Fifty-three Chinese tour operators visited Georgia’s premier tourism sites April 14-18 as the city of Atlanta and the state jumpstarted their campaign to become a leading destination for Chinese tourists.
With forecasts that China is to send out 100 million international travelers by 2020, destinations around the United States have been preparing themselves to accommodate these new visitors.
To show their interest in promoting Georgia in China, local officials including Kevin Langston, Georgia’s assistant commissioner for tourism, attended a travel show in Kunming, China, in November 2007 as tourist-related negotiations were taking place between the U.S. and China.
A month later, Chinese officials signed a memorandum of understanding placing the U.S. on its approved destinations list.
Mr. Langston told GlobalAtlanta that the state’s Department of Economic Development and the Atlanta Visitors and Convention Bureau wanted to bring the tour operators here as soon as possible.
“It’s easier to sell if they have touched it, felt it and seen it,” he said of the state’s tourism offerings. “Atlanta and Georgia went after it. We wanted to have the first summit.”
The economic development department, the convention and visitors bureau, Delta Air Lines Inc. and Hartsfield Jackson Atlanta International Airport partnered with North American Journeys, a California-based travel company, to launch the first Active America Travel Summit-China.
Mr. Langston didn’t know if the annual summit, which was attended from representatives of other U.S. cities and states as well, would be held in Georgia next year, but he was upbeat about the results of the first one.
“The Chinese like to see American icons,” he said, citing the operators’ positive responses to the World of Coca-Cola, the Jimmy Carter Presidential Library and Museum, the Margaret Mitchell House and Gone With the Wind Museum and the Martin Luther King Jr. National Historic Site.
“They all knew Coke and Jimmy Carter,” he said. “Many had read ‘Gone With the Wind’ and even seen the movie.”
The operators also had a private tour of the airport and CNN and visited the Georgia Aquarium, Stone Mountain Park, Underground Atlanta, the Georgia Dome and the Delta Air Transport Heritage Museum.
In addition, they visited Plains and Savannah.
Aside from the sightseeing, the operators apparently enjoyed shopping at Phipps Plaza and Lenox Square, he added.
He also said that he thinks Georgia can develop opportunities for Chinese tourists to participate in activities that they are not apt to at home such as whitewater rafting, hang gliding and hunting.

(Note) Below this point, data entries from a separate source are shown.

-- ==== Sys2Proof/Machine/PowerFamily.lean ====
section
/-! DEFINITION. Opcode families 0x0D and 0x0E: power and lattice (R350–R353, R365, R372). -/

namespace Sys2Proof.Machine

/-! ## Family 0x0D (Table 15.8) -/

/-- The cells of a block: its TX cells and then its RX cells. -/
def blockCells (b : Nat) : List Nat := ((List.range 4).map (4 * b + ·)) ++ (List.range 4).map (64 + 4 * b + ·)

/-- The units and domains that an addressed unit names; a lane in no group names no domain. -/
def Dev.pwrParts (d : Dev) (level i : Nat) : List (Nat × Option Nat) :=
  match level with
  | 0 => [(d.unitOf 0 0, some 135)]
  | 1 => [(d.unitOf 1 i, some (128 + i))]
  | 2 => (blockCells i).map fun c => (d.unitOf 3 c, some c)
  | 3 => [(d.unitOf 3 i, some i)]
  | 6 => [(d.unitOf 6 i, some (136 + i))]
  | _ => [(d.unitOf 5 i, (d.groupOf i).map (132 + ·))]

/-- The parts of a power command. -/
def Dev.pwrLaunch (d : Dev) (tag : BitVec 8) (l : List (Nat × Option Nat)) : Dev :=
  d.updFlight tag fun f => { f with parts := l.map fun x => { unit := x.1 } }

/-- The levels of PWR.SLEEP and PWR.WAKE. -/
def pwrLevels : List Lv := [atChip, atQuad, atBlock, atCell, { level := 5, first := 0, count := 16 }]

/-- PWR.SLEEP: preconditions are judged on the projected state (R350). A lane in no group has no direction in RUN. -/
def opPwrSleep : Op :=
  { opc := 0x0D00, len := exactly 0, lvs := pwrLevels
    act := fun d h _ lv l =>
      let xs := l.flatMap (d.pwrParts lv)
      let pj := d.projectAll
      xs.foldl (fun d x =>
        match x.2 with
        | some n => d.sleepReq pj n (some (h.tag, x.1))
        | none => d.finishPart h.tag x.1 (refusal sPrecondition 0x0D02)) (d.pwrLaunch h.tag xs) }
def doPwrSleep (h : Hdr) (ps : List Word) (d : Dev) : Dev := runOp opPwrSleep h ps d

/-- PWR.WAKE. -/
def opPwrWake : Op :=
  { opc := 0x0D01, len := exactly 0, lvs := pwrLevels
    act := fun d h _ lv l =>
      let xs := l.flatMap (d.pwrParts lv)
      xs.foldl (fun d x =>
        match x.2 with
        | some n => d.wakeReq n (some (h.tag, x.1))
        | none => d.finishPart h.tag x.1 (plain sOk)) (d.pwrLaunch h.tag xs) }
def doPwrWake (h : Hdr) (ps : List Word) (d : Dev) : Dev := runOp opPwrWake h ps d

/-- PM.CFG. -/
def opPmCfg : Op := stagingOp 0x0D02 (exactly 1) [atChip] (fun _ _ _ => none) fun ps _ _ => [whole .pmCfg (arg ps 0)]
def doPmCfg (h : Hdr) (ps : List Word) (d : Dev) : Dev := runOp opPmCfg h ps d

/-- PL.SET. -/
def opPlSet : Op :=
  stagingOp 0x0D03 (exactly 2) [atChip] (fun _ _ _ => none) fun ps _ _ => [whole (.plStep (fld (arg ps 0) 2 0)) (arg ps 1)]
def doPlSet (h : Hdr) (ps : List Word) (d : Dev) : Dev := runOp opPlSet h ps d

/-- PL.MIN acts at once. -/
def opPlMin : Op :=
  { opc := 0x0D04, len := exactly 1, lvs := [atChip]
    act := fun d h ps lv l => eachNow (fun d _ _ => (d.plMinSet (fld (arg ps 0) 2 0), plain sOk)) d h lv l }
def doPlMin (h : Hdr) (ps : List Word) (d : Dev) : Dev := runOp opPlMin h ps d

/-- AUX.LIM. -/
def opAuxLim : Op :=
  stagingOp 0x0D05 (exactly 2) [atChip] (fun _ _ _ => none) fun ps _ _ => [whole (.auxLim (fld (arg ps 0) 2 0)) (arg ps 1)]
def doAuxLim (h : Hdr) (ps : List Word) (d : Dev) : Dev := runOp opAuxLim h ps d

/-- The state word of PWR.GET. -/
def Dev.pwrStates (d : Dev) (lv i : Nat) : Word :=
  mkw (((d.pwrParts lv i).zipIdx.map fun x => ((x.1.2.map d.psCode).getD 0) * 4 ^ x.2).foldl (· + ·) 0)

/-- PWR.GET. -/
def opPwrGet : Op :=
  { opc := 0x0D06, len := exactly 0
    lvs := [atChip, atQuad, atBlock, atCell, { level := 5, first := 0, count := 16 }, atEngine].map fun l => { l with many := false }
    act := fun d h _ lv l => answer (fun d lv i => [d.shown .pwrStat, d.pwrStates lv i]) d h lv l }
def doPwrGet (h : Hdr) (ps : List Word) (d : Dev) : Dev := runOp opPwrGet h ps d

/-- HK.GET. -/
def opHkGet : Op :=
  readingOp 0x0D07 (exactly 0) [atChip] fun d _ _ =>
    ((List.range 24).map fun i => d.shown (.hkTemp i)) ++ ((List.range 8).map fun r => d.shown (.hkSup r)) ++
    ((List.range 8).map fun a => d.shown (.hkAux a)) ++ [d.shown .hkGov, d.shown .fabV0, d.shown .fabV1]
def doHkGet (h : Hdr) (ps : List Word) (d : Dev) : Dev := runOp opHkGet h ps d

/-! ## Family 0x0E (Table 16.6) -/

/-- LAT.SET. -/
def opLatSet : Op := stagingOp 0x0E00 (exactly 1) [atChip] (fun _ _ _ => none) fun ps _ _ => [whole .latCfg (arg ps 0)]
def doLatSet (h : Hdr) (ps : List Word) (d : Dev) : Dev := runOp opLatSet h ps d

/-- LAT.GET. -/
def opLatGet : Op :=
  readingOp 0x0E01 (exactly 0) [atChip] fun d _ _ => [d.shown .latCfg, d.shown .chordStat, d.shown .tbAlign]
def doLatGet (h : Hdr) (ps : List Word) (d : Dev) : Dev := runOp opLatGet h ps d

/-- The two words of a member in LAT.MEMBERS. -/
def memberWords (m : Member) : List Word :=
  [mkw m.word.toNat, mkw (m.word.toNat / 2 ^ 32 % 2 ^ 12 + b2n m.silent * 2 ^ 31)]

/-- LAT.MEMBERS: only on a head. -/
def opLatMembers : Op :=
  { opc := 0x0E02, len := exactly 0, lvs := [atChip]
    act := fun d h _ lv l => eachNow (fun d _ _ =>
      if d.role = 1 then (d, okWords ((List.range d.last).flatMap fun i => memberWords (d.member (i + 1))))
      else (d, refusal sPrecondition 0x0E01)) d h lv l }
def doLatMembers (h : Hdr) (ps : List Word) (d : Dev) : Dev := runOp opLatMembers h ps d

/-! ### LAT.ARM (R372): checks, frame numbers, arming -/

/-- A chip of the lattice in TARGET form. -/
def chipUnit (k : Nat) : Nat := (tgtWord k 0 0).toNat

/-- Members of the head's lattice. -/
def Dev.members (d : Dev) : List Nat := if d.role = 1 then (List.range d.last).map (· + 1) else []

/-- A TB_STATUS state in which a chip may be armed: IDLE or ARMED. -/
def armable (state : Nat) : Bool := state == 1 || state == 2

/-- The parts of the members await a result of stage `n`. -/
def Dev.latStage (d : Dev) (tag : BitVec 8) (n : Nat) : Dev :=
  d.updFlight tag fun f => { f with stage := n, parts := f.parts.map fun p => { p with res := none } }

/-- Give the parts of a unit a result. -/
def setPart (unit : Nat) (r : Res) (l : List Part) : List Part :=
  l.map fun p => if p.unit = unit then { p with res := some r } else p

/-- Pass one register access to a member, or note its hop as down. -/
def Dev.latSend (h : Hdr) (opc : Nat) (ps : List Word) (d : Dev) (k : Nat) : Dev :=
  if d.downOk then d.sendDown opc { h with rr := true, cg := false, bnd := 0 } (chipUnit k) ps
  else d.updFlight h.tag fun f => { f with parts := setPart (chipUnit k) (plain sLink) f.parts }

/-- The last stage ends: the head is armed last. -/
def Dev.latArmLast (d : Dev) (tag : BitVec 8) : Dev := (d.armWrite).endWhole tag (plain sOk)

/-- The first member part that failed its stage: another status than OK, or in stage 1 a timebase that cannot be armed. -/
def latFailure (stage : Nat) (l : List Part) : Option Res :=
  l.findSome? fun p =>
    match p.res with
    | some r =>
      if r.status ≠ sOk then some { r with aux := p.unit }
      else if stage = 1 ∧ !armable (fld (wordAt r.words 0) 3 2) then some (refusal sPrecondition 0 p.unit)
      else none
    | none => none

/-- Stages follow each other once every member has answered; `n` bounds how many may pass at once. -/
def Dev.latNext (d : Dev) (tag : BitVec 8) : Nat → Dev
  | 0 => d
  | n + 1 =>
    match d.flightOf tag with
    | some f =>
      if f.opc = 0x0E03 ∧ partsDone f.parts then
        (match latFailure f.stage f.parts with
         | some r => d.endWhole tag r
         | none =>
           if f.stage = 1 then
             let w := mkw (fld (arg f.params 0) 22 0)
             let d := (d.latStage tag 2).setReg .frameNext w
             (d.members.foldl (Dev.latSend f.hdr 0x0101 [mkw 0x20008, w]) d).latNext tag n
           else if f.stage = 2 then
             (d.members.foldl (Dev.latSend f.hdr 0x0101 [mkw 0x20000, 1]) (d.latStage tag 3)).latNext tag n
           else d.latArmLast tag)
      else d
    | none => d

/-- LAT.ARM begins with the check of every chip, this one first. -/
def Dev.latArmGo (d : Dev) (h : Hdr) (ps : List Word) : Dev :=
  if !armable d.tb.st.code then d.final 0x0E03 h (refusal sPrecondition 0 (chipUnit d.chipNo))
  else
    let d := (d.launch 0x0E03 h ps (d.members.map chipUnit)).latStage h.tag 1
    (d.members.foldl (Dev.latSend h 0x0100 [mkw 0x20004, 1]) d).latNext h.tag 4

/-- LAT.ARM acts at level 7 only. -/
def opLatArm : Op :=
  { opc := 0x0E03, len := exactly 1, lvs := [], act := fun d _ _ _ _ => d }
def doLatArm (h : Hdr) (ps : List Word) (d : Dev) : Dev :=
  let d := d.modifyEnd
  if d.boot.phase = .up ∧ !d.inFlight h.tag ∧ exactly 1 ps ∧ Hdr.level h = 7 ∧ Hdr.index h = 0x3FF then d.latArmGo h ps
  else runOp opLatArm h ps d

end Sys2Proof.Machine
end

Mark Vaughan, executive vice president of the Atlanta Visitors and Convention Bureau, said that a primary benefit of the summit was highlighting Delta’s flights to Shanghai, China, and underscoring the importance of Atlanta as an entry point for the state and the Southeast.
He said it was important to work closely with the state to maximize the impact on the Chinese tour operators of the variety of activities in which individual tourists could participate.
Another important aspect of the summit, however, was to underline the number of important trade shows held in Atlanta that Chinese businesspeople can attend, he said.